Despite English being her second language, she served as Managing Associate Editor and Senior Associate Editor of the Law Review and in 2009 received the John D. Voelker Award for making the most significant contribution to the publication.

After joining Brinks in 2010 as an associate attorney, she became a shareholder two years ago.

Nattler focuses her practice on patent prosecution, opinion work, and IP portfolio management, with a particular emphasis on the areas of mechanics, electronics, hydraulics and computerized processes. 

She also chairs the firm’s Germany task force and the Green Technology practice group, is an active member of various other practice groups, and trains colleagues in European patent prosecution and in drafting patent applications for filing in the European Patent Office.

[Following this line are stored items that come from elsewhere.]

-- ==== Sys2Proof/Config.lean ====
section
/-! DEFINITION. What an implementation fixes (00_scope.md R6, 10_state.md R35) and the free values of the model
(00_scope.md R14). The configuration is plain data that the state carries unchanged, so that a statement about every
state is a statement about every configuration (R7). -/

namespace Sys2Proof

/-- `RAM_SIZE` (R6, R27): addresses 0x000 to 0xFFF. DESIGN CHOICE of the spec (D1), notes/assumptions/18. -/
abbrev ramSize : Nat := 4096

/-- `PROG_BASE` (R6): where the image is loaded, the first pc, and `PC_MIN`. -/
abbrev progBase : Nat := 0x200

/-- `PC_MAX` (R6, R123): the greatest address an instruction can be fetched from. -/
abbrev pcMax : Nat := 0xFFE

/-- The greatest length of a program image (R281). -/
abbrev imageMax : Nat := ramSize - progBase

/-- `FONT_GLYPH_BYTES` (R6): the bytes of one font glyph, and so the stride of `LD F, Vx` (R216). -/
abbrev glyphBytes : Nat := 5

/-- The length of the font: sixteen glyphs (R220). -/
abbrev fontLength : Nat := 16 * glyphBytes

/-- `INVALID_POLICY` (R6, R235): what an invalid opcode does. Fixed at reset. -/
inductive InvalidPolicy where
  | skip
  | fatal
  deriving DecidableEq, Repr

/-- The configuration reset takes (R35, R271, R280), and the font the spec asks a model to take as configuration
(R220). No instruction reads or changes it but through the widths, the policy and the font address. -/
structure Config where
  /-- `FB_W`, the columns of the framebuffer, at least 1. -/
  fbW : Nat
  /-- `FB_H`, the rows of the framebuffer, at least 1. -/
  fbH : Nat
  /-- `INVALID_POLICY`. -/
  invalidPolicy : InvalidPolicy
  /-- `FONT_BASE`, the address of the built-in digit font. -/
  fontBase : Nat
  /-- The font's bytes, glyph after glyph. -/
  font : List Byte
  deriving DecidableEq, Repr

/-- The conventional font, one line a pair of digits (R220). PRESUMED: the spec marks every byte as general knowledge
(D17, G5), notes/assumptions/17. -/
def conventionalFont : List Byte :=
  [0xF0, 0x90, 0x90, 0x90, 0xF0, 0x20, 0x60, 0x20, 0x20, 0x70] ++
  [0xF0, 0x10, 0xF0, 0x80, 0xF0, 0xF0, 0x10, 0xF0, 0x10, 0xF0] ++
  [0x90, 0x90, 0xF0, 0x10, 0x10, 0xF0, 0x80, 0xF0, 0x10, 0xF0] ++
  [0xF0, 0x80, 0xF0, 0x90, 0xF0, 0xF0, 0x10, 0x20, 0x40, 0x40] ++
  [0xF0, 0x90, 0xF0, 0x90, 0xF0, 0xF0, 0x90, 0xF0, 0x10, 0xF0] ++
  [0xF0, 0x90, 0xF0, 0x90, 0x90, 0xE0, 0x90, 0xE0, 0x90, 0xE0] ++
  [0xF0, 0x80, 0x80, 0x80, 0xF0, 0xE0, 0x90, 0x90, 0x90, 0xE0] ++
  [0xF0, 0x80, 0xF0, 0x80, 0xF0, 0xF0, 0x80, 0xF0, 0x80, 0x80]

/-- The configuration of `State.reset`: the reference grid, the default policy and the conventional font. DESIGN
CHOICE: the grid's size is open in the spec (D14); notes/assumptions/2. No statement rests on it but the one about the
state after reset. -/
def Config.reference : Config :=
  { fbW := 80, fbH := 64, invalidPolicy := .skip, fontBase := 0x000, font := conventionalFont }

/-- The byte drawn by the n-th draw (R14, R181): a FREE VALUE, nothing constrains it. notes/assumptions/9. -/
opaque Config.drawByte : Nat → Byte

/-- The choice made by the n-th draw among several pressed keys (R14, R198): a FREE VALUE, taken modulo the number of
keys to choose from. notes/assumptions/10. -/
opaque Config.drawKey : Nat → Nat

end Sys2Proof
end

Nattler is a frequent speaker on patent protection from a global perspective; topics include Understanding patent applications and methods for best approaches in Europe and the U.S.; Diving into the (patent) pool & specification and claim drafting to avoid indefiniteness; Drafting patent applications that comply with European disclosure requirements; The European Unitary Patent & Unified Patent Court; and Patent agent-client privilege before the USPTO and in the courts.

A guest lecturer at Wayne State University Law School, she also is a contributing author to the 2017 Centennial edition of the Brinks Gilson & Lione IP primer, “The Basic Principles of Intellectual Property Law.”
Named to Michigan Lawyers Weekly “Women in the Law Class of 2018,” Nattler perceives every patent grant like the graduation of one of her children—not the end, but rather the start of a patent’s trajectory that can span as much as two decades from the filing date. 

“It’s not enough to obtain patentable claims—it’s important to carve out a meaningful scope that is valid, enforceable and takes into account current and future developments in technology,” she says.

With dual citizenship in the U.S. and Germany, Nattler now makes her home in Ann Arbor, where in her leisure time she enjoys sewing, making repairs around her home, computer and car, feeding and watching animals in her backyard, and spending time with her daughter, who is in medical school.  She also is involved in German cultural and business activities, including the German American Chamber of Commerce – Michigan chapter.